A disposable cig-a-like e-cigarette (product B) was also assessed in Lab A and Lab D following the CRM No81 regime (55:3:30 square) (Fig. 6). The puff-by-puff range of the e-cigarette was much more conserved compared with the cigarette. In Lab A, the range (lowest and highest recorded values between puffs 1 and 10, n = 3) was 0.108 ± 0.002–0.115 ± 0.004 mg/puff; in Lab D, the puff-by-puff range of the e-cigarette (lowest and highest recorded values between puffs 1 and 10, n = 3) was 0.099 ± 0.006–0.126 ± 0.004 mg/puff (Appendix Table 1). In Lab A, there were no significant differences between puffs 1 and 10 (GLM, p = 0.708).

As observed in Figure 6, in Lab D, there was a significant difference between all puffs due primarily to a lower value at puff one, which was consistent across the three replicate experiments (GLM, p < 0.001). There was no difference, however, between puffs 2 and 10 (GLM, p = 0.848). As observed, there was large agreement between the two laboratories for the e-cigarette, particularly at puff 3, 5, 7, 9, and 10 where they had overlapping standard deviations. Bias was calculated as before: for the e-cigarette, Lab A showed a negative bias of 7% (lower than Lab D).
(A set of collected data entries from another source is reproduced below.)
/-- The pattern generator and the checker of a lane (R282 to R284). -/
structure Pattern where
  /-- Generator: the last bits sent, the newest lowest; 0 before the first. -/
  gen : Nat := 0
  /-- Bits sent of the USER word. -/
  phase : Nat := 0
  /-- Bits still to invert of the burst in progress, and the lengths of the bursts that wait. -/
  burst : Nat := 0
  bursts : List Nat := []
  /-- Checker: the last received bits, newest first, and the bits predicted in a row. -/
  seen : List Bool := []
  run : Nat := 0
  /-- Once locked: the reference, the last 128 mismatches, and the bits checked of the current 2^16. -/
  ref : List Bool := []
  misses : List Bool := []
  checked : Nat := 0
  deriving DecidableEq, Repr

/-- One network port: link layer, input buffer, egress queues, gates, lanes. -/
structure Port where
  replay : List Replay := []
  /-- Packets still to be resent, by LSN (R239). -/
  resend : List Nat := []
  adv : List Nat := []
  markDebit : List Nat := []
  mark : Option Nat := none
  markId : Nat := 0
  /-- Receiver: lane sizes in force, cells held, credits to return (R236 to R242). -/
  rxCells : List Nat := []
  held : List Nat := []
  credit : List Nat := []
  /-- Training (R247): the partner's last TRAIN block, READY sent and received. -/
  train : Option (List Byte) := none
  readySent : Bool := false
  readyGot : Bool := false
  /-- Fabric times of replay events and of violations, for the windows of R251. -/
  replays : List Nat := []
  viols : List Nat := []
  failover : Option Failover := none
  failSeq : Nat := 0
  /-- Packets of a failed partner that go first (R254). -/
  handed : List Replay := []
  /-- Frames in the lane buffers waiting for the router, per lane (R195), and packets decided for this output. -/
  lanes : Map (List InPkt) := []
  egress : Map (List InPkt) := []
  /-- Egress scheduling (R305): deficits per lane, pointers per group, the lane being served in a group. -/
  deficit : Map Nat := []
  groupPtr : Map Nat := []
  serving : Map Nat := []
  /-- Waggle assembly (R232): next fragment and bytes; SEQ sent. -/
  frag : Nat := 0
  fragBytes : List Byte := []
  waggleSeq : Nat := 0
  /-- Link exercise mode (R260): the LFSR, held packets. -/
  exLfsr : Nat := 1
  exHeld : List InPkt := []
  /-- The far end was latched since the last reset of the port (R217, R248). -/
  latched : Bool := false
  /-- A lane without block lock, and the port without alignment, while up (R274). -/
  lockLost : Bool := false
  /-- Gate list in force (R301): base, cycle, entries and guard band; the cycle start that an accepted list waits for. -/
  gateBase : Nat := 0
  gateCycle : Nat := 0
  gateLen : Nat := 0
  gateGuard : Nat := 81
  gatePendAt : Nat := 0
  /-- Lane layer: markers missed in a row on each lane, smallest eyes since the last re-plan (R272, R287). -/
  amMiss : List Nat := [0, 0]
  /-- The MARK of which each lane found three markers in a row since its marker hunt began (R272). -/
  amSeen : List (Option Nat) := [none, none]
  eyeMin : List (Option (Nat × Nat)) := [none, none]
  /-- Link-control blocks that wait to leave, with their types (R227). -/
  ctrl : List (Nat × List Byte) := []
  /-- The version offer of the last TRAIN block (R248), and that training has begun since the link went down (R255). -/
  offer : Nat := 0
  retrained : Bool := false
  /-- The lane sizes of the last TRAIN block that has left (R245). -/
  offered : List Nat := []
  /-- The lanes are merged into the stream (R273). -/
  merged : Bool := false
  /-- The transmitter: the lanes, the number of the next block of the stream, blocks since the last markers (R267 to R269). -/
  tx : List LaneTx := [{}, {}]
  block : Nat := 0
  sinceMark : Nat := 0
  loop : List Looped := []
  patterns : List Pattern := [{}, {}]
  deriving DecidableEq, Repr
The mean nicotine concentrations per puff (mean of all puffs 1–8 or 1–10) for both products in both laboratories were compared; product A following the ISO regime was 0.080 ± 0.026 mg/puff and 0.064 ± 0.031 mg/puff for Lab A and Lab D, respectively; product A following the HCI regime was 0.193 ± 0.055 mg/puff and 0.149 ± 0.054 mg/puff for Lab A and Lab D, respectively; and product B was 0.112 ± 0.004 mg/puff and 0.121 ± 0.010 mg/puff for Lab A and Lab D, respectively (Fig. 7 and Appendix Table 1). After single regime/product comparisons between laboratories, a GLM test was applied to assess all interlaboratory variables from Study 2 together. When the three test observations were combined from both locations (product A following ISO, product A following HCI, and product B [Fig. 7]), laboratory differences were not significant (p = 0.067). Test article and puff number differences were significantly different from each other, as expected. Finally, the interaction of laboratory and puff number was also not significant (p < 0.960) (Fig. 7).
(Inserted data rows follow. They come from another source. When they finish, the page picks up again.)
-- ==== Sys2Proof/Machine/Topology.lean ====
section
/-! DEFINITION. Shape, coordinates and ports, the EID table and own EIDs, the lane map, and how a packet built by this
device enters the network (R188 to R194, R209, R213, R215). Set 0 is the shadow set, set 1 the active one (R218). -/

namespace Sys2Proof.Machine

/-! ### Shape (R188, R189) -/

/-- W_d of a set. -/
def State.widthOf (s : State) (set d : Nat) : Nat :=
  s.rd (match d with | 0 => Reg.RTE_SHAPE_W0 | 1 => Reg.RTE_SHAPE_W1 | 2 => Reg.RTE_SHAPE_W2 | _ => Reg.RTE_SHAPE_W3) set

/-- K_d of a set. -/
def State.linksOf (s : State) (set d : Nat) : Nat :=
  s.rd (match d with | 0 => Reg.RTE_SHAPE_K0 | 1 => Reg.RTE_SHAPE_K1 | 2 => Reg.RTE_SHAPE_K2 | _ => Reg.RTE_SHAPE_K3) set

/-- BASE_d of a set. -/
def State.baseOf (s : State) (set d : Nat) : Nat :=
  s.rd (match d with | 0 => Reg.RTE_BASE_B0 | 1 => Reg.RTE_BASE_B1 | 2 => Reg.RTE_BASE_B2 | _ => Reg.RTE_BASE_B3) set

/-- The coordinate in dimension `d` of a coordinate word. -/
def coordOf (w d : Nat) : Nat := w / 2 ^ (5 * d) % 32

/-- A coordinate word with one coordinate replaced. -/
def withCoord (w d v : Nat) : Nat := w - coordOf w d * 2 ^ (5 * d) + v * 2 ^ (5 * d)

/-- The device's own coordinate word in a set. -/
def State.coord (s : State) (set : Nat := 1) : Nat := s.rd Reg.RTE_SHAPE_COORD set

/-- R189 allows a coordinate word under a set's shape. -/
def State.coordLegal (s : State) (set w : Nat) : Bool :=
  decide (w < 2 ^ 20) && (List.range 4).all fun d => decide (coordOf w d < s.widthOf set d)

/-! ### Ports (R190) -/

/-- The ports of a set that lead from coordinate `c` to neighbour `v` in dimension `d`. -/
def State.portsFrom (s : State) (set c d v : Nat) : List Nat :=
  if v = c ∨ s.widthOf set d ≤ v then []
  else (List.range (s.linksOf set d)).map fun k =>
    s.baseOf set d + (if v < c then v else v - 1) * s.linksOf set d + k

/-- ports_to(d, v) of R202 at this device, active set. -/
def State.portsTo (s : State) (d v : Nat) : List Nat := s.portsFrom 1 (coordOf (s.coord) d) d v

/-- Dimension, slot and link of a port in a set: the neighbour's coordinate, and the link of its bundle. -/
def State.bundleOf (s : State) (set p : Nat) : Option (Nat × Nat × Nat) :=
  (List.range 4).findSome? fun d =>
    let k := s.linksOf set d
    let b := s.baseOf set d
    if b ≤ p ∧ p < b + (s.widthOf set d - 1) * k ∧ 0 < k then
      let j := (p - b) / k
      some (d, if j < coordOf (s.coord set) d then j else j + 1, (p - b) % k)
    else none

/-- The coordinate word of the neighbour behind a port. -/
def State.neighbour (s : State) (set p : Nat) : Option Nat :=
  (s.bundleOf set p).map fun b => withCoord (s.coord set) b.1 b.2.1

/-- The hop through a port climbs (R196). -/
def State.climbs (s : State) (set p : Nat) : Bool :=
  match s.bundleOf set p with
  | some (d, v, _) => decide (coordOf (s.coord set) d < v)
  | none => false

/-- The hop through a port descends. -/
def State.descends (s : State) (set p : Nat) : Bool :=
  match s.bundleOf set p with
  | some (d, v, _) => decide (v < coordOf (s.coord set) d)
  | none => false

/-! ### Endpoints (R191 to R193) -/

/-- The bits of an EID-table entry that are not reserved (R191). -/
def eidMask : Nat := 0x8F7FFFFF

/-- The EID-table entry of an EID (R191). -/
def State.eidEntry (s : State) (e : Nat) : Nat := s.rd Reg.RTE_EID_WORD_WORD (e / 2) / 2 ^ (32 * (e % 2)) % 2 ^ 32

/-- The entry of an EID holds an uncorrected error: it reads as VALID 0 until it is rewritten (R402). -/
def State.eidBad (s : State) (e : Nat) : Bool := (s.softAt false fun x => x == .eid (e % 2 ^ 20)).isSome

/-- A lookup meets the errors of an entry: a corrected one is reported and gone, an uncorrected one is reported (R402). -/
def State.eidMet (s : State) (e : Nat) : State :=
  let s := s.corrected (fun x => x == .eid (e % 2 ^ 20)) 0x142
  if s.eidBad e then s.raise 0x143 (e % 2 ^ 20) else s

/-- An entry of the EID table is rewritten (R221, R402). -/
def State.eidFresh (s : State) (e : Nat) : State :=
  (s.softGone false fun x => x == .eid (e % 2 ^ 20)).softGone true fun x => x == .eid (e % 2 ^ 20)

/-- A lookup: coordinate word, host link and throttling group; none when it fails (R192). -/
def State.eidLookup (s : State) (e : Nat) : Option (Nat × Nat × Nat) :=
  let w := s.eidEntry (e % 2 ^ 20)
  if w / 2 ^ 31 % 2 = 1 ∧ !s.eidBad e ∧ s.coordLegal 1 (w % 2 ^ 20) then some (w % 2 ^ 20, w / 2 ^ 20 % 8, w / 2 ^ 24 % 16) else none

/-- A function's own EID (R193). -/
def State.ownEid (s : State) (fn : Nat) : Option Nat :=
  if s.on Reg.RTE_FUNC_EID_VALID fn then some (s.rd Reg.RTE_FUNC_EID_EID fn) else none

/-- The EID is a valid own EID of the device (R195). -/
def State.isOwnEid (s : State) (e : Nat) : Bool := (List.range 2048).any fun n => s.ownEid n == some e

/-- A lane of the lane map (R213). -/
def State.vlMap (s : State) (set tc : Nat) (request : Bool) : Nat :=
  s.rd (if request then Reg.RTE_VL_MAP_REQ_VL else Reg.RTE_VL_MAP_RSP_VL) set / 2 ^ (3 * (tc % 8)) % 8

/-- The cells of a packet in a port's input buffer are free: their credit is owed to the sender (R236, R237). -/
def State.returnCredit (s : State) (port : Nat) (p : Packet) : State :=
  let x := s.port port
  let v := p.net.vl
  if port < 72 ∧ p.cells ≤ nth x.held v then
    s.setPort port { x with held := setNth x.held v (nth x.held v - p.cells), credit := setNth x.credit v (nth x.credit v + p.cells) }
  else s

/-! ### Ports that are up, and partners (R190, R216, R217, R252) -/

/-- The link layer of a port is UP. -/
def State.portUp (s : State) (p : Nat) : Bool := s.rd Reg.LNK_STATUS_STATE p == 2

/-- The enabled partner of a port under the active set (R216). -/
def State.partner (s : State) (p : Nat) : Option Nat :=
  if s.on Reg.RTE_PARTNER_ENABLE 1 p ∧ s.rd Reg.RTE_PARTNER_PORT 1 p < 72 then some (s.rd Reg.RTE_PARTNER_PORT 1 p) else none

/-- The far end of a port, as latched, is not the device and port that R190 expects. -/
def State.miscabled (s : State) (p : Nat) : Bool :=
  match s.bundleOf 1 p with
  | none => false
  | some (d, v, k) =>
    let c := coordOf s.coord d
    let expect := s.baseOf 1 d + (if c < v then c else c - 1) * s.linksOf 1 d + k
    (s.port p).latched
      && (s.rd Reg.LNK_STATUS_FAR_PORT p != expect || s.rd Reg.LNK_FAR_SERIAL_SERIAL p == s.bt.fuses.serial
        || (s.on Reg.LNK_STATUS_FAR_COORD_VALID p && s.rd Reg.LNK_STATUS_FAR_COORD p != withCoord s.coord d v))

/-- Routing may use a port: its link is up, and its cabling is right (R190, R202). -/
def State.usable (s : State) (p : Nat) : Bool := s.portUp p && !s.miscabled p

/-- R217: the judgement of a partner, none where it is not judged. A port on WLP version 1 is no partner (R250). -/
def State.judgePartner (s : State) (p q : Nat) : Option Bool :=
  if s.rd Reg.LNK_STATUS_VERSION q = 1 then some false
  else if !((s.port q).latched && s.on Reg.LNK_STATUS_FAR_COORD_VALID q) then none
  else if (s.port p).latched then some (s.rd Reg.LNK_FAR_SERIAL_SERIAL q == s.rd Reg.LNK_FAR_SERIAL_SERIAL p)
  else (s.neighbour 1 p).map fun w => s.rd Reg.LNK_STATUS_FAR_COORD q == w

/-- A port's partner: enabled, judged good, and up (R216, R217). -/
def State.goodPartner (s : State) (p : Nat) : Option Nat :=
  match s.partner p with
  | some q => if s.portUp q ∧ s.judgePartner p q = some true then some q else none
  | none => none

/-- The partner that may take a port's place in routing: one whose own cabling is wrong is down for routing (R190, R216). -/
def State.standIn (s : State) (p : Nat) : Option Nat := (s.goodPartner p).filter s.usable

/-- The port that carries a port's swarm traffic: itself, or its partner while only that is up (R154, R216). -/
def State.carrier (s : State) (p : Nat) : Option Nat := if s.portUp p then some p else s.goodPartner p

/-- Judge every cable and every partner: new faults raise the configuration-error event (R190, R217). -/
def State.judgeAll (s : State) : State :=
  let bad := (List.range 72).filter fun p => s.portUp p && s.miscabled p
  let s := (bad.filter fun p => !s.rt.badCable.contains p).foldl (fun (s : State) p => s.raise 0x140 (St.badDescriptor +
    shownOffset (Reg.LNK_STATUS_STATE.addr p 0) / 8 % 2 ^ 23 * 256)) s
  let s := { s with rt := { s.rt with badCable := bad } }
  (List.range 72).foldl (fun s p =>
    match (s.partner p).bind (s.judgePartner p) with
    | some true => s.wr Reg.RTE_PARTNER_MISMATCH 0 1 p
    | some false =>
      if s.on Reg.RTE_PARTNER_MISMATCH 1 p then s
      else (s.wr Reg.RTE_PARTNER_MISMATCH 1 1 p).configError (Reg.RTE_PARTNER_MISMATCH.addr 1 p)
    | none => s) s

/-- The sampler counts a packet that enters the crossbar, and may tag it (R484 to R486). A packet built here belongs to the owner of its
queue pair, one that arrives for this device to that of its destination queue pair (R483). -/
def State.samplePacket (s : State) (x : InPkt) : State × InPkt :=
  let owner : Owner := match x.pkt.body with
    | .wt h =>
      if 72 ≤ x.port then (s.qp h.srcQpn).map fun q => (q.fn, q.pd)
      else if x.pkt.net.destCoord = s.coord then (s.qp h.destQpn).map fun q => (q.fn, q.pd)
      else none
    | _ => none
  let r := s.sample true owner (x.pkt.net.destCoord % 2 ^ 20 + x.pkt.net.vl * 2 ^ 20 + x.pkt.net.kind * 2 ^ 23)
    (BitVec.ofNat 64 (x.pkt.length + x.port * 2 ^ 13 + 127 * 2 ^ 20 + x.pkt.net.srcEid % 2 ^ 20 * 2 ^ 27))
    0 (if x.port < 72 then s.time else x.pkt.arrived)
  (r.1, { x with tag := r.2 })

/-- Queue a packet for an output port on its lane (R305). A crossbar buffer corrects an error; one that it cannot correct costs the
packet, which nothing forwards yet (R402). -/
def State.toEgress (s : State) (port : Nat) (x : InPkt) : State :=
  let s := s.corrected (fun e => e == .xbar port) 0x144
  if (s.softAt false fun e => e == .xbar port).isSome then
    (((s.softGone false fun e => e == .xbar port).raise 0x145 port).returnCredit x.port x.pkt).endTag x.tag
  else
    let p := s.port port
    let v := x.pkt.net.vl
    s.setPort port { p with egress := mset p.egress v (mgetD p.egress v [] ++ [x]) }

/-! ### Injection (R194, R209, R215) -/

/-- Credit cells that wait in an injection queue, those whose output is chosen included: a packet waits at its input until
it starts to leave (R205, R215). -/
def State.groupCells (s : State) (g : Nat) : Nat :=
  ((mgetD s.rt.inject g []).map (·.cells)).sum
    + (s.ports.map fun p => (p.2.egress.map fun l => ((l.2.filter (·.group == some g)).map (·.cells)).sum).sum).sum

/-- The group is throttled (R215). -/
def State.throttled (s : State) (g : Nat) : Bool := s.rd Reg.RTE_THROTTLE_ACTIVE / 2 ^ g % 2 == 1

/-- A group whose cells lie above HI_CELLS becomes throttled (R215). -/
def State.throttleCheck (s : State) (g : Nat) : State :=
  if s.groupCells g > s.rd Reg.RTE_THROTTLE_HI_CELLS ∧ !s.throttled g then
    s.wr Reg.RTE_THROTTLE_ACTIVE (s.rd Reg.RTE_THROTTLE_ACTIVE + 2 ^ g)
  else s

/-- A WT packet built locally joins the injection queue of its group. -/
def State.injectWt (s : State) (g : Nat) (p : Packet) (hive : Bool := false) : State :=
  let l := mgetD s.rt.inject g [] ++ [{ port := 127, pkt := { p with arrived := s.time }, cells := p.cells, group := some g, hive := hive }]
  { s with rt := { s.rt with inject := mset s.rt.inject g l } }.throttleCheck g

/-- A swarm or management packet built locally goes to the crossbar. -/
def State.injectOwn (s : State) (p : Packet) (hive : Bool := false) : State :=
  { s with rt := { s.rt with own := s.rt.own ++ [{ port := 127, pkt := { p with arrived := s.time }, cells := p.cells, hive := hive }] } }

/-- The packet that a WT header and payload make towards an EID, with the throttling group of its entry; none when the
lookup fails or the function has no own EID (R192 to R194, R209, R212). -/
def State.wtPacket (s : State) (fn tc colour destEid : Nat) (h : WtHeader) (payload : List Byte) : Option (Nat × Packet) :=
  match s.ownEid fn, s.eidLookup destEid with
  | some src, some (coord, link, g) =>
    some (g, {
      net := { kind := 0, tc := tc, vl := s.vlMap 1 tc (isRequest h.opcode), colour := colour, ordered := h.ordered,
               detoursLeft := s.rd Reg.RTE_ADAPT_MAX_DETOURS 1, destHost := link, destCoord := coord, destEid := destEid,
               srcEid := src, flowHash := flowHash src destEid h.srcQpn h.destQpn }
      body := .wt h, payload := payload })
  | _, _ => none

end Sys2Proof.Machine
end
Nicotine extract stability was assessed in a shelf life investigation to determine whether nicotine in the samples would degrade over time and, if so, how long this would take. The same e-cigarette nicotine extracts in methanol were stored in the dark at room temperature and assessed over a period of 85 days. This investigation was intended to support a future sample cross-check between laboratory methods, thus we needed to ensure e-cigarette nicotine stability at room temperature for as long as it might take to dispatch products between United Kingdom and China (days to weeks).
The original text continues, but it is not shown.